[Dataset entries]

........

/-- The L1 of a core with words made valid; at 128 KiB a word leaves for each new one (R15, R250, R263). early says that the load has
.l1ef. -/
def l1Take (s : State) (c : Cord) (early : Bool) (ws : List (Nat × BitVec 32)) : State :=
  ws.foldl (fun s w =>
    let co := coreOfCord s c
    let (x, s) := if (mget co.l1 w.1).isNone && decide (32768 ≤ co.l1.length) then l1Victim s co else (none, s)
    modCoreOf s c (fun co => { co with
      l1 := mset (x.elim co.l1 (mdel co.l1)) w.1 w.2
      early := co.early.filter (fun y => y != w.1 && some y != x) ++ (if early then [w.1] else []) })) s

/-- The older loads of a common byte that a load was sent before take L1-READ at once, one after another: none where one of them cannot (R263,
R292, log 74). -/
def readPassed (k l : Nat) : List Nat → State → Option State
  | [], s => some s
  | u :: us, s =>
    match accOf s k l u with
    | none => none
    | some a =>
      match (if mayL1Read s l a then l1Bytes (coreOfCord s a.cord) (opKeys s a.cord a.op) else none) with
      | none => none
      | some bs => readPassed k l us (takeL1 k l a bs s)

/-- A load performed at the home makes the words it read valid in its core's L1, unless .l1na applies (R263, R250) or the reply is
dropped behind a failure (R352). One that was sent before older loads of a common byte fills it as they take L1-READ (log 74). -/
def execFill (k l u : Nat) (s : State) : Out :=
  match accOf s k l u with
  | none => .next s
  | some a =>
    let o := a.op
    if o.state == .performed && (o.kind == .load || o.kind == .refill) && !o.filled && !o.na && !behindFailure a then
      .next ((readPassed k l ((unreadBefore s a).map (·.uid))
        (l1Take (modOp s k l u (fun o => { o with filled := true })) a.cord (hintEarly o.hint) o.line)).getD s)
    else .next s

/-- A release-kind access takes its RELEASE step: every older access and fallible operation has settled (R264, R266, R350).
A release store takes it as it is performed. -/
def execRelease (k l u : Nat) (s : State) : Out :=
  match accOf s k l u with
  | none => .next s
  | some a =>
    let o := a.op
    if o.state == .unsent && kindReleases o.kind && o.kind != .relStore && !o.rel && !heldBack s l a then
      let p := partyOf a.cord l
      let s := releaseStep s p
      let s := if o.kind == .tkrel then
          let s := walkFor s (coreIdOf a.cord) a.cord.ctx o.va.toNat
          (transOf s (coreIdOf a.cord) a.cord.ctx o.va.toNat).elim s (fun e => giveUp s p (regionOf (entryKey e o.va.toNat)))
        else s
      .next (modOp s k l u (fun o => { o with rel := true }))
    else .next s

/-- An older load of the strand has not settled, or an older acquire has not completed (R264, R286). -/
def loadBefore (a : Acc) : Bool :=
  (olderOps a.st a.op.uid).any (fun p => !opDone a.now p && (kindReads p.kind || (kindAcquires p.kind && !p.acq)))

/-- The guard of ACQUIRE (R263, R264, R286). -/
def mayAcquire (a : Acc) : Bool :=
  let o := a.op
  !o.acq && !behindFailure a &&
  (((o.kind == .acqLoad || o.kind == .atomic) && o.state == .performed) ||
   (o.kind == .fenceAcq && o.state == .unsent && !loadBefore a) ||
   (o.kind == .fence && o.state == .unsent && o.rel && !loadBefore a))

/-- An acquire-kind access completes, dropping the L1 at quad scope or wider (R263, R269). -/
def execAcquire (k l u : Nat) (s : State) : Out :=
  match accOf s k l u with
  | none => .next s
  | some a =>
    if mayAcquire a then
      .next (modOp (acquireStep s (coreIdOf a.cord) a.op.scope) k l u (fun o => { o with acq := true }))
    else .next s

/-- An L1 drop drops the words of a region, or all (R263, R287); it needs no right, and an address with no translation drops
nothing. -/
def execDrop (k l u : Nat) (s : State) : Out :=
  match accOf s k l u with
  | none => .next s
  | some a =>
    let o := a.op
    if !(o.state == .unsent && (o.kind == .invl1 || o.kind == .invl1All)) || heldBack s l a then .next s
    else
      let s := modOp s k l u (fun o => { o with state := .settled })
      if o.kind == .invl1All then .next (dropL1 s (coreIdOf a.cord))
      else
        let s := walkFor s (coreIdOf a.cord) a.cord.ctx o.va.toNat
        .next ((transOf s (coreIdOf a.cord) a.cord.ctx o.va.toNat).elim s (fun e =>
          dropRegion s (coreIdOf a.cord) (regionOf (entryKey e o.va.toNat))))

/-- A valid L1 word becomes invalid at any time (R263). -/
def execEvict (c : CoreId) (w : Nat) (s : State) : Out :=
  .next (modCore s c.dev c.die c.core (fun x => { x with l1 := mdel x.l1 w }))

/-- The reply of a load has arrived: it is not one that R352 drops, since nothing older has failed or its FILL is taken. -/
def arrivedLoad (a : Acc) : Bool := a.op.filled || !(olderOps a.st a.op.uid).any (opFailed a.now)

/-- The guard of SETTLE (R263, R281, R282, R286, R288, R348); a load behind a failure does not settle when its reply is dropped (R352). -/
def maySettle (a : Acc) : Bool :=
  let o := a.op
  match o.kind with
  | .load | .obs | .refill => o.state == .performed && arrivedLoad a
  | .acqLoad => o.state == .performed && o.acq && arrivedLoad a
  | .store | .relStore | .spill => o.state == .performed
  | .atomic => o.state == .performed && o.acq
  | .fenceAcq => o.state == .unsent && o.acq
  | .fenceRel | .tkrel => o.state == .unsent && o.rel
  | .fence => o.state == .unsent && o.rel && o.acq
  | .invl1 | .invl1All | .engine | .flag => false

/-- What a settling access does to its strand (R149, R148): loads and atomics deliver their destination, and a refill completes its ret.
An amo.add.f has raised its flags with its reply (applyReply). -/
def settleEffect (k l : Nat) (a : Acc) (s : State) : State :=
  let o := a.op
  match o.kind with
  | .load | .obs | .acqLoad | .atomic =>
    deliver s k l o.uid (loadWrites o.szc o.dst (gotBytes o))
  | .refill => modStrand s k l (fun st => { st with
      pc := wordAlign (BitVec.ofNat 64 (leNat (gotBytes o)))
      csp := st.csp + 8
      wait := .none
      ready := max st.ready (a.now + 1) })
  | .store | .relStore | .spill | .fenceAcq | .fenceRel | .fence | .tkrel | .invl1 | .invl1All | .engine | .flag => s

/-- A load that was sent before an older one of a common byte: that one has read nothing, so what this one was performed with is not taken, it
leaves the arbiter order, and the load is unsent again, behind the older one (R292; DEDUCED, log 74). -/
def sendAgain (k l : Nat) (a : Acc) (s : State) : State :=
  let o := a.op
  let s := modOp s k l o.uid (fun o => { o with state := .unsent, left := 0, got := [], line := [], home := [] })
  let mine := (opPieces o).map (fun offs => offs.filterMap (fun i => o.home[i]?))
  { s with
    loads := s.loads.filter (fun x => !(x.1 == o.grp && o.home.contains x.2.1))
    order := mine.foldl (fun m as => mmod m (regionOf (as.headD 0)) (fun ps =>
      (ps.reverse.erase ⟨o.kind, some (partyOf a.cord l), as⟩).reverse)) s.order }

/-- An access settles as a success (R348). -/
def execSettle (k l u : Nat) (s : State) : Out :=
  match accOf s k l u with
  | none => .next s
  | some a =>
    if !maySettle a then .next s
    else if loadSent a.op && !(unreadBefore s a).isEmpty then .next (sendAgain k l a s)
    else .next (mshrLeave (settleEffect k l a (modOp s k l u (fun o => { o with state := .settled }))) a.cord u)

/-! ### Translation -/

/-- A TLB miss walks the table (R241). -/
def execTableWalk (c : CoreId) (ctx : Nat) (va : BitVec 64) (s : State) : Out := .next (walkFor s c ctx va.toNat)

/-- Glesko drops the TLB entries of a context; frames moved away become FREE (R244, R245). -/
def execTlbShootdown (ctx : Nat) (s : State) : Out := .next (shootdown s ctx)

/-! ### Tables and frames no context reaches -/

/-- The DPAs a context's tables may take on a module, from the root: first, and one past the last (log 15). -/
def tableSpan (x : Context) (dev : Nat) : Nat × Nat :=
  match x.roots.find? (·.1 == dev) with
  | some r => (r.2.1, r.2.1 + 2 ^ 16 * ((mget x.room dev).getD 0 + 1))
  | none => (0, 0)

/-- The bytes of the record and save area of one cord (log 13). -/
def areaStride : Nat := 2 ^ 27

/-- The DPAs of a module that are the stewards' own, each range first and one past the last: tables (R258), path pages (R403), record
areas (R178) and queue memory (R202). -/
def stewardSpans (s : State) (dev : Nat) : List (Nat × Nat) :=
  s.contexts.flatMap (fun p =>
    (p.2.roots.filter (·.1 == dev)).flatMap (fun r => [tableSpan p.2 dev, (r.2.2, r.2.2 + 2 ^ 16)]) ++
    (p.2.graphs.filter (·.dev == dev)).flatMap (fun g => g.allocs.flatMap (fun al =>
      (al.areas, al.areas + al.slices * areaStride) :: al.pages.map (fun q => (q.2.1, q.2.1 + 2 ^ 16)))))

/-- The frame is the stewards' own: no request of a context maps it, and it is not migrated. -/
def reservedFrame (s : State) (frame : Nat) : Bool :=
  let a := keyDpa (frame * 2 ^ 16)
  (stewardSpans s (keyDev (frame * 2 ^ 16))).any (fun p => decide (p.1 ≤ a) && decide (a < p.2))

/-- The frame stands in the export table of its module (R387). -/
def exportedFrame (s : State) (frame : Nat) : Bool :=
  (mget s.modules (keyDev (frame * 2 ^ 16))).any (fun m => m.exports.any (fun e => e.frame == keyDpa (frame * 2 ^ 16) / 2 ^ 16))

/-- The valid leaves of a context's tables on a module, each with the DPA of its entry. -/
def leavesOf (s : State) (x : Context) (dev : Nat) : List (Nat × BitVec 64) :=
  let t := tableSpan x dev
  let as := (s.mem.filter (fun c => decide (byteKey dev t.1 ≤ c.1) && decide (c.1 < byteKey dev t.2))).map (fun c => keyDpa c.1 / 8 * 8)
  (as.eraseDups.map (fun a => (a, tableEntry s.mem dev a))).filter (fun p => p.2.getLsbD 0 && p.2.getLsbD 1)

/-- The frames a leaf names (R240, R243). -/
def leafFrames (e : BitVec 64) : List Nat := pageFrames (byteKey (bitsOf e 46 10) (bitsOf e 22 24 * 2 ^ 16)) (e.getLsbD 5)

/-- A leaf of some context pins the frame on its own module (R240, R387). -/
def framePinned (s : State) (dev frame : Nat) : Bool :=
  s.contexts.any (fun p => (leavesOf s p.2 dev).any (fun l => l.2.getLsbD 8 && (leafFrames l.2).contains frame))

/-- A frame is being moved: a request that names it waits (R245). -/
def movingFrames (s : State) (fs : List Nat) : Bool := s.moves.any (fun m => fs.contains m.old || fs.contains m.new_)

/-- The leaf of a page of a context may be migrated to a frame: a 64 KiB GDDR7 page that no leaf pins, not exported (R387), no table and
no queue memory, and a free frame of another partition of the module that is not the stewards' own (R245). -/
def mayMove (s : State) (ctx dev va old frame : Nat) (e : BitVec 64) (big : Bool) : Bool :=
  isLeaf e big && !big && !e.getLsbD 8 && bitsOf e 46 10 == dev && old % 2 ^ 24 < 2 ^ 22 && frame / 2 ^ 24 == dev &&
  frame % 2 ^ 24 < 2 ^ 22 && frame % 2 ^ 24 / 2 ^ 20 != old % 2 ^ 24 / 2 ^ 20 &&
  !reservedFrame s old && !reservedFrame s frame && !exportedFrame s old && !framePinned s dev old &&
  (frameOf s (frame * 2 ^ 16)).state == .free && !movingFrames s [old, frame] &&
  !((ctxOf s ctx).graphs.any (fun g => g.allocs.any (fun al => al.pages.any (fun p => p.1 == va / 2 ^ 16 * 2 ^ 16))))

........

-- EXERCISE GOAL --
Starting at the first line of the entries above, please extract each line up to and including the line with "early := co.early.filter", unchanged, and add nothing.

-- ANSWER AREA --
/-- The L1 of a core with words made valid; at 128 KiB a word leaves for each new one (R15, R250, R263). early says that the load has
.l1ef. -/
def l1Take (s : State) (c : Cord) (early : Bool) (ws : List (Nat × BitVec 32)) : State :=
  ws.foldl (fun s w =>
    let co := coreOfCord s c
    let (x, s) := if (mget co.l1 w.1).isNone && decide (32768 ≤ co.l1.length) then l1Victim s co else (none, s)
    modCoreOf s c (fun co => { co with
      l1 := mset (x.elim co.l1 (mdel co.l1)) w.1 w.2
      early := co.early.filter (fun y => y != w.1 && some y != x) ++ (if early then [w.1] else []) })) s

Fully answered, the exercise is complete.